Out of the material that follows, write out exactly the lines from the line with "[⟨(s.poolVppb h).isSome, stBadValue, [O.DEC_CTRL" to the line with "let e := s.decoder k", both ends included, and no others.
━━━━━━━━━━━━━━━━━━━━━━━━━━━━━━
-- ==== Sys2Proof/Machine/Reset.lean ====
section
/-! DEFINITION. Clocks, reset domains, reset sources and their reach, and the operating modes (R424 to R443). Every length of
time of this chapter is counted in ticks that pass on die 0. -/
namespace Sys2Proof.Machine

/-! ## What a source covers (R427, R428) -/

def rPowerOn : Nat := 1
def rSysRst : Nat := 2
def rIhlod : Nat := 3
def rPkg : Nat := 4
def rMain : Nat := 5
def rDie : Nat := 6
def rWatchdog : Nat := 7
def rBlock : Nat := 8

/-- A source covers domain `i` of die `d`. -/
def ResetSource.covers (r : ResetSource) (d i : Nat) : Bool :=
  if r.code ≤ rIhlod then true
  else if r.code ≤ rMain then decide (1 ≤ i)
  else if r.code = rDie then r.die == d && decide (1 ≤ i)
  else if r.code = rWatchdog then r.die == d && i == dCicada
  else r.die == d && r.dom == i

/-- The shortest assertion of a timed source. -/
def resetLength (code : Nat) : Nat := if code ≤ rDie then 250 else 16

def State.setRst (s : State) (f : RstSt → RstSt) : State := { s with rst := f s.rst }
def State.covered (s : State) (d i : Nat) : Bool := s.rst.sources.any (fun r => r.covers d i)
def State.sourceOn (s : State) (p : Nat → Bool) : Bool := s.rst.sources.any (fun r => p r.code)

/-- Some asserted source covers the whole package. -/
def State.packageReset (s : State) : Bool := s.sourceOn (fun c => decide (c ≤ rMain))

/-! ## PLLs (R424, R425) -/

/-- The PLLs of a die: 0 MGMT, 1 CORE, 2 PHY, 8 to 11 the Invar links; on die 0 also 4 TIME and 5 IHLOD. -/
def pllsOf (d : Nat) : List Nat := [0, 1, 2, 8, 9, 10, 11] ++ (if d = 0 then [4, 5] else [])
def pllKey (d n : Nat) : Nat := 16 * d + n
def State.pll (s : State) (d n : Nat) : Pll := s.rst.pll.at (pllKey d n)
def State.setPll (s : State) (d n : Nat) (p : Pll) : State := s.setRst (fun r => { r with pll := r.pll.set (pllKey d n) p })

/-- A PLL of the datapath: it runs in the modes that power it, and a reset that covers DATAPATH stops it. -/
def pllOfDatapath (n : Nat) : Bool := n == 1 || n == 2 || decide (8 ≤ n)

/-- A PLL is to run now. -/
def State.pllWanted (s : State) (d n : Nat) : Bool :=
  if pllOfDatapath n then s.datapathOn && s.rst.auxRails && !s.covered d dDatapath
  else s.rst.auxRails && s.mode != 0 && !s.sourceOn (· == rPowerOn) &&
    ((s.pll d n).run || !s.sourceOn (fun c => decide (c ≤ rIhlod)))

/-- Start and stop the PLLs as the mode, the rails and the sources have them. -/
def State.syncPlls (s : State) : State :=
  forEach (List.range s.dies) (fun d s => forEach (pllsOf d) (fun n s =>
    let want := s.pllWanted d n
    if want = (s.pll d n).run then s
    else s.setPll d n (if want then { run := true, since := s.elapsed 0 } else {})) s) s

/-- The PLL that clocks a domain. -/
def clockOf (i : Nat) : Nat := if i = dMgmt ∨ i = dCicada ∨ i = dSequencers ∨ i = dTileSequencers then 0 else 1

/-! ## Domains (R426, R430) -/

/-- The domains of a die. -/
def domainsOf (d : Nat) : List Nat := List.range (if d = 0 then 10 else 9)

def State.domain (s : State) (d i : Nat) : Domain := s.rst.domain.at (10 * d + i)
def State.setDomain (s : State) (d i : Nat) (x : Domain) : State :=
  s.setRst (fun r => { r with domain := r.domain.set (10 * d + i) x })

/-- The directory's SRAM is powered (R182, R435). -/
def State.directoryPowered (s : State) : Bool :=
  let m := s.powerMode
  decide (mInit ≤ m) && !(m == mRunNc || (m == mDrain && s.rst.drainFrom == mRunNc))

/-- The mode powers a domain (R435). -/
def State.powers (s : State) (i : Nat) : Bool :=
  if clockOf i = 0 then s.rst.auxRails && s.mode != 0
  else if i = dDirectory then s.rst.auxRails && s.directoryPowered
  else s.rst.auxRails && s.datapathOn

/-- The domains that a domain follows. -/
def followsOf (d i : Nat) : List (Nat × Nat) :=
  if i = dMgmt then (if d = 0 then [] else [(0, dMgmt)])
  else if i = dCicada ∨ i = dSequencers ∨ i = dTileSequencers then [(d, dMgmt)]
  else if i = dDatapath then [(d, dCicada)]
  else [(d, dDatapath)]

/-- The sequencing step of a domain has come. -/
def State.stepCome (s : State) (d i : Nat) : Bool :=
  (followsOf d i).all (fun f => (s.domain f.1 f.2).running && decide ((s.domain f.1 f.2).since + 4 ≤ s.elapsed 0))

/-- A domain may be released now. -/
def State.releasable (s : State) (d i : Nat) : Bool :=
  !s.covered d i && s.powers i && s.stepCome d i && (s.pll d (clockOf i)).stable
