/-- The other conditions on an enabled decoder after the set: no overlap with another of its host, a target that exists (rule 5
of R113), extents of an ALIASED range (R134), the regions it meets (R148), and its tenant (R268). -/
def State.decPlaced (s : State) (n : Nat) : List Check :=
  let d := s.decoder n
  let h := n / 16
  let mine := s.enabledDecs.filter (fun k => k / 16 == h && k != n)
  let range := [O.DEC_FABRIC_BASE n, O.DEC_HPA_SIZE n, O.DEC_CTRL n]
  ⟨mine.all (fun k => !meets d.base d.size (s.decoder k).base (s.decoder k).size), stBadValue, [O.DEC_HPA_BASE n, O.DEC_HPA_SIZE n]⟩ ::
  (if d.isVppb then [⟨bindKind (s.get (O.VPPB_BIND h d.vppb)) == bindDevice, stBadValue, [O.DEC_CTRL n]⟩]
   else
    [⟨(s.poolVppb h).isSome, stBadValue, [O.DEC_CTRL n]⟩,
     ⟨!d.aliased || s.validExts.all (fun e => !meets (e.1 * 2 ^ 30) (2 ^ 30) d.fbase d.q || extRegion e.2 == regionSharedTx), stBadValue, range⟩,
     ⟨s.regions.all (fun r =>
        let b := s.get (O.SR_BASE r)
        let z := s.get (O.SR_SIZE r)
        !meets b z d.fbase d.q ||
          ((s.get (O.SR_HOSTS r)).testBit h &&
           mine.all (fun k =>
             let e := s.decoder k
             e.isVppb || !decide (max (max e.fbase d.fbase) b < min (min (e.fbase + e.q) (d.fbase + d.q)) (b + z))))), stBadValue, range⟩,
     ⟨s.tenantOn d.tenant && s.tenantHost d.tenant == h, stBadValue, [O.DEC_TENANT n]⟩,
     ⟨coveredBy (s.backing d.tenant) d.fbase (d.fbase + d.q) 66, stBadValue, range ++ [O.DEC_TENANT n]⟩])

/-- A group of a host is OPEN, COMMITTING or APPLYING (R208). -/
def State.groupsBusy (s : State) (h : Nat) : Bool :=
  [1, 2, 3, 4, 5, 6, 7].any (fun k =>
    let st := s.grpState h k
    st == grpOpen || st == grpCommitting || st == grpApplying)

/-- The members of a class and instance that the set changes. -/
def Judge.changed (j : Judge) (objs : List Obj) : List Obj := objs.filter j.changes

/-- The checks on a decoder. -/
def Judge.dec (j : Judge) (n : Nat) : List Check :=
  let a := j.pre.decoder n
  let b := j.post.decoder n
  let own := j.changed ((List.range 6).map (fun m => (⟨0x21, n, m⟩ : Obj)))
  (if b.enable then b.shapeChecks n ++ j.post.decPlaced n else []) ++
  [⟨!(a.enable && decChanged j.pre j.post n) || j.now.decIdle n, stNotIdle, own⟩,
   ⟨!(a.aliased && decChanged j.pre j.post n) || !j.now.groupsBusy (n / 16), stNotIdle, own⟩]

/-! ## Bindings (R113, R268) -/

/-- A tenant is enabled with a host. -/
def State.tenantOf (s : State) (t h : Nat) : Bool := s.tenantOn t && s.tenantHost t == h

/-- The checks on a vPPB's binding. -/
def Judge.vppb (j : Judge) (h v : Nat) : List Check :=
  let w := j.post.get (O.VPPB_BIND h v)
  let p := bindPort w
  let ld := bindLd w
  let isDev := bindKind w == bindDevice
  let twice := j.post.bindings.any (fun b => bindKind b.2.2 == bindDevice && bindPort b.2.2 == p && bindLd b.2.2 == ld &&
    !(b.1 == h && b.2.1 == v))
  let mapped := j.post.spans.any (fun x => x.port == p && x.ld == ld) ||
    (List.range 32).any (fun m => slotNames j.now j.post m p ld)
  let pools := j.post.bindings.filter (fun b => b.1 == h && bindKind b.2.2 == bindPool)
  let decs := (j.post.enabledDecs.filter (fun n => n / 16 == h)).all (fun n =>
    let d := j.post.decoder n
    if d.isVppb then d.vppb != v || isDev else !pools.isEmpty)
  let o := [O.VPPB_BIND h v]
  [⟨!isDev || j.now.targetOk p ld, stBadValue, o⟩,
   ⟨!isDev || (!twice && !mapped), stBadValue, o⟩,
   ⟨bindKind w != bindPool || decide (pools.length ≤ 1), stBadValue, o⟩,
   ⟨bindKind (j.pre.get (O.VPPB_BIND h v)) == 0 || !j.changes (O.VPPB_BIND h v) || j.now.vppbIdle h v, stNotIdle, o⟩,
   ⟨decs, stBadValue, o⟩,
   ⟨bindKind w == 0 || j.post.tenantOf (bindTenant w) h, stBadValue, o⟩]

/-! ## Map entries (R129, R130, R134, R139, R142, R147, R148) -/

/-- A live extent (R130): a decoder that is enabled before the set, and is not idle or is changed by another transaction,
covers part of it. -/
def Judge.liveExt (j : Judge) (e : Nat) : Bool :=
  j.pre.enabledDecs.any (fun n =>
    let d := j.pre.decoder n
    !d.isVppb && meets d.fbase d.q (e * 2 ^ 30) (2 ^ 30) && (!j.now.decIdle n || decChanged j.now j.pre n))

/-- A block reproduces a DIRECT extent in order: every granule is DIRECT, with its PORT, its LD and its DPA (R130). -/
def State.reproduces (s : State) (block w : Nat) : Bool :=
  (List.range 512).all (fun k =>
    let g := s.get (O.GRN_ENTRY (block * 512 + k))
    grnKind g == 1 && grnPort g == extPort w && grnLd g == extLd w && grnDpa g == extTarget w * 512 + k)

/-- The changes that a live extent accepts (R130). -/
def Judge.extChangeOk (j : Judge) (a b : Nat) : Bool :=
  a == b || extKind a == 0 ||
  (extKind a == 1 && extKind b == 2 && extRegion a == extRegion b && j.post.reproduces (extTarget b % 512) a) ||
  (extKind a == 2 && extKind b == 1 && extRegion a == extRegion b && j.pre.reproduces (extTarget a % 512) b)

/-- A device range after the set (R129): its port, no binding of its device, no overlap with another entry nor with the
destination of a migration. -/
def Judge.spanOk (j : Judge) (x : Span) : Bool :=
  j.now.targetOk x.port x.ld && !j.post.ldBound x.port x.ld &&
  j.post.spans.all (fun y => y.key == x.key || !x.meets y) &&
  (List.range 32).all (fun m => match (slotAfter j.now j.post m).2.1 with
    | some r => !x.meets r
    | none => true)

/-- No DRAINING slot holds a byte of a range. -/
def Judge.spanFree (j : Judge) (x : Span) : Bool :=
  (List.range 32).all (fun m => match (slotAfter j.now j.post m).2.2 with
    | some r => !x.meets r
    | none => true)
━━━━━━━━━━━━━━━━━━━━━━━━━━━━━━
**RESPONSE TO THE EXERCISE:**
    [⟨(s.poolVppb h).isSome, stBadValue, [O.DEC_CTRL n]⟩,
     ⟨!d.aliased || s.validExts.all (fun e => !meets (e.1 * 2 ^ 30) (2 ^ 30) d.fbase d.q || extRegion e.2 == regionSharedTx), stBadValue, range⟩,
     ⟨s.regions.all (fun r =>
        let b := s.get (O.SR_BASE r)
        let z := s.get (O.SR_SIZE r)
        !meets b z d.fbase d.q ||
          ((s.get (O.SR_HOSTS r)).testBit h &&
           mine.all (fun k =>
             let e := s.decoder k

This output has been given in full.